Siete días en soledad y prácticamente sin comida

La aventura de Joaquín Guerra en el monte Everest tuvo algunos condimentos que lo llevaron a vivir una situación límite. Desde el momento en el que decidió viajar a Nepal para intentar escalar la montaña más grande del mundo, Guerra supo que corría riesgo de perder su vida, pero eso no le importó y fue igualmente por la gloria. Si bien no lo logró, volvió contento, porque al menos lo intentó. En un momento del trayecto, debió permanecer solo siete días, prácticamente sin comida ni agua, algo que fue “muy extremo”, en palabras del propio deportista.

“Mi sherpa tuvo que bajar por un problema que tuvo un compañero, y yo tenía comida para tres días nada más. Tardó siete días en volver, estuve solo todo ese tiempo. Tenía que derretir nieve para tomar agua, pero en un momento, eso ya no me convenía, porque estaba tomando agua sin minerales.
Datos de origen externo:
/-- The F-private map of the opcodes (R84, R293). -/
def decodeF (p : BitVec 4) (mj : Nat) (w0 w1 : BitVec 32) : Except Reject Instr :=
  match mj with
  | 0x40 => 
    if w0.extractLsb' 13 1 = 0 then zeros (w0.extractLsb' 0 13 = 0) (.zcnv p (w0.extractLsb' 14 5) (w1.extractLsb' 25 7) (w1.extractLsb' 20 5) (w1.extractLsb' 16 4) (w1.extractLsb' 14 2) (w1.extractLsb' 13 1) (w1.extractLsb' 12 1) (w1.extractLsb' 6 6) (w1.extractLsb' 0 6))
    else
    if w0.extractLsb' 13 1 = 1 then zeros (w0.extractLsb' 0 13 = 0 ∧ w0.extractLsb' 14 5 = 0 ∧ w1.extractLsb' 0 20 = 0 ∧ w1.extractLsb' 25 7 = 0) (.zcnvTerm p (w1.extractLsb' 20 5))
    else reserved (w0.extractLsb' 0 13 = 0)
  | 0x41 => 
    if w0.extractLsb' 13 1 = 0 then zeros (w0.extractLsb' 1 12 = 0 ∧ w0.extractLsb' 14 5 = 0 ∧ w1.extractLsb' 0 16 = 0 ∧ w1.extractLsb' 25 7 = 0) (.zcomp p (w0.extractLsb' 0 1) (w1.extractLsb' 20 5) (w1.extractLsb' 16 4))
    else
    if w0.extractLsb' 13 1 = 1 then zeros (w0.extractLsb' 0 13 = 0 ∧ w0.extractLsb' 14 5 = 0 ∧ w1.extractLsb' 0 20 = 0 ∧ w1.extractLsb' 25 7 = 0) (.zcompTerm p (w1.extractLsb' 20 5))
    else reserved (w0.extractLsb' 1 12 = 0 ∧ w0.extractLsb' 14 5 = 0 ∧ w1.extractLsb' 0 16 = 0 ∧ w1.extractLsb' 25 7 = 0)
  | 0x42 => zeros (w0.extractLsb' 0 19 = 0 ∧ w1.extractLsb' 0 25 = 0) (.zclr p (w1.extractLsb' 25 7))
  | 0x43 => zeros (w0.extractLsb' 0 14 = 0 ∧ w1.extractLsb' 12 1 = 0 ∧ w1.extractLsb' 14 6 = 0) (.zrd p (w0.extractLsb' 14 5) (w1.extractLsb' 25 7) (w1.extractLsb' 20 5) (w1.extractLsb' 13 1) (w1.extractLsb' 6 6) (w1.extractLsb' 0 6))
  | 0x44 => 
    if w0.extractLsb' 0 2 = 0 then zeros (w0.extractLsb' 2 17 = 0 ∧ w1.extractLsb' 0 25 = 0) (.fprtTile p (w1.extractLsb' 25 7))
    else
    if w0.extractLsb' 0 2 = 1 then zeros (w0.extractLsb' 3 16 = 0 ∧ w1.extractLsb' 0 16 = 0 ∧ w1.extractLsb' 25 7 = 0) (.fprtPass p (w0.extractLsb' 2 1) (w1.extractLsb' 20 5) (w1.extractLsb' 16 4))
    else
    if w0.extractLsb' 0 2 = 2 then zeros (w0.extractLsb' 2 17 = 0 ∧ w1.extractLsb' 0 20 = 0 ∧ w1.extractLsb' 25 7 = 0) (.fprtEmit p (w1.extractLsb' 20 5))
    else reserved (w0.extractLsb' 3 16 = 0 ∧ w1 = 0)
  | 0x45 => zeros (w0.extractLsb' 0 19 = 0 ∧ w1.extractLsb' 0 13 = 0 ∧ w1.extractLsb' 14 6 = 0) (.fsqa p (w1.extractLsb' 25 7) (w1.extractLsb' 20 5) (w1.extractLsb' 13 1))
  | 0x46 => 
    if w0.extractLsb' 1 1 = 0 then zeros (w0.extractLsb' 2 17 = 0 ∧ w1.extractLsb' 0 32 = 0) (.fscl p (w0.extractLsb' 0 1))
    else
    if w0.extractLsb' 1 1 = 1 then zeros (w0.extractLsb' 2 17 = 0 ∧ w1.extractLsb' 0 32 = 0) (.fsclRng p (w0.extractLsb' 0 1))
    else reserved (w0.extractLsb' 2 17 = 0 ∧ w1.extractLsb' 0 32 = 0)
  | 0x47 => 
    if w0.extractLsb' 13 1 = 0 then zeros (w0.extractLsb' 1 12 = 0 ∧ w0.extractLsb' 14 5 = 0 ∧ w1.extractLsb' 5 15 = 0 ∧ w1.extractLsb' 25 7 = 0) (.fmv p (w0.extractLsb' 0 1) (w1.extractLsb' 20 5) (w1.extractLsb' 0 5))
    else
    if w0.extractLsb' 13 1 = 1 then zeros (w0.extractLsb' 0 13 = 0 ∧ w0.extractLsb' 14 5 = 0 ∧ w1.extractLsb' 0 20 = 0 ∧ w1.extractLsb' 25 7 = 0) (.fmvTerm p (w1.extractLsb' 20 5))
    else reserved (w0.extractLsb' 1 12 = 0 ∧ w0.extractLsb' 14 5 = 0 ∧ w1.extractLsb' 5 15 = 0 ∧ w1.extractLsb' 25 7 = 0)
  | 0x48 => zeros (w0.extractLsb' 0 14 = 0 ∧ w1.extractLsb' 0 25 = 0) (.fwait p (w0.extractLsb' 14 5) (w1.extractLsb' 25 7))
  | _ => .error .unassigned

/-- The instruction that two words hold (the second is ignored by a one-word instruction). -/
def decode (w0 w1 : BitVec 32) : Except Reject Instr :=
  let t := engOf (w0.extractLsb' 30 2)
  let p := w0.extractLsb' 26 4
  let mj := (w0.extractLsb' 19 7).toNat
  if mj ≤ 0x3F then decodeShared t p mj w0 w1
  else match t with
    | .C => decodeC p mj w0 w1
    | .A => decodeA p mj w0 w1
    | .X => decodeX p mj w0 w1
    | .F => decodeF p mj w0 w1

/-- The instruction and its length in words. -/
def decodeWords : List (BitVec 32) → Except Reject (Instr × List (BitVec 32))
  | [] => .error .unassigned
  | w0 :: ws =>
    match decode w0 (ws.headD 0) with
    | .error r => .error r
    | .ok i => .ok (i, ws.drop (wordLength (engOf (w0.extractLsb' 30 2)) (w0.extractLsb' 19 7).toNat - 1))

/-- The lowest cause among 1 to 5 that the first word decides alone, when the second word lies beyond the text (R86).
The target of BMZ, which is cause 5, is the machine's to check. -/
def firstWordCause (w0 : BitVec 32) : Option Nat :=
  match decode w0 0 with
  | .error r => some r.cause
  | .ok i => Illegal.least (Illegal.firstWord i)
Durante esos siete días, esperé a mi sherpa y no subí, y el cuerpo me pasó factura, allá el frío es muy extremo. No podía aclimatarme porque comía muy poco, perdí ocho kilos de peso. Estuve con otros sherpas que estaban en el campamento, pero a la noche dormía solo”, contó el joven deportista a este diario.

Guerra estuvo muy cerca de padecer un edema cerebral y tuvo congelamiento de segundo grado. En el campamento cuatro, tuvo que usar un poco de oxígeno, y para el descenso también tuvo que usar, porque las consecuencias que había sufrido su cuerpo ya eran extremas. Él no fue el único que tuvo que abandonar la hazaña, un compañero suyo de España, que estaba altamente preparado para expediciones de este tipo, también tuvo que abandonar. El caso de un canadiense tampoco pasó desapercibido. “El sherpa también sufre, obvio, pero está más preparado, ellos asimilan mucho mejor la falta de oxígeno.

Cuando encaramos la cumbre, yo decía ‘bueno, son las ocho de la mañana, o sea que a las dos de la tarde debería llegar a la cumbre’. Tenía unas ocho horas hasta la cima, pero en ese momento ya estaba muy cansado; si seguía, corría riesgo de que me diera un edema cerebral”.

Joaquín Guerra estuvo treinta y cinco días en el monte Everest. Casi sin quererlo, pasó a la historia de los grandes libros de la historia del deporte local, porque es uno de los primeros chubutenses que intentó semejante hazaña. “Estaba muy bien de glóbulos rojos, si no, no hubiera llegado ni siquiera a los 6.000 metros de altura. Hubo cosas que me jugaron en contra, comí muy poco. Al estar a esa altura, la sangre se pone más espesa y se te empiezan a formar coágulos. En un momento, tenía las piernas llenas”. No conforme con esto, al descender del Everest, el joven se movió unos kilómetros hacia la cordillera del Pamir, en donde escaló una montaña de 7.000 metros de altura.

Sin lugar a dudas, su aventura en Asia lo marcó para siempre. Hubo momentos muy duros en los que, él mismo confesó, se preguntó qué estaba haciendo en ese lugar. “Por momentos estaba enojado. Pensaba que, tranquilamente podría haber gastado la plata en otra cosa, me podría haber ido al Caribe, pero decidí hacer esto. No me arrepiento, me gustaría volver e intentarlo de nuevo, pero tiene que pasar un tiempo, es algo muy caro de hacer”.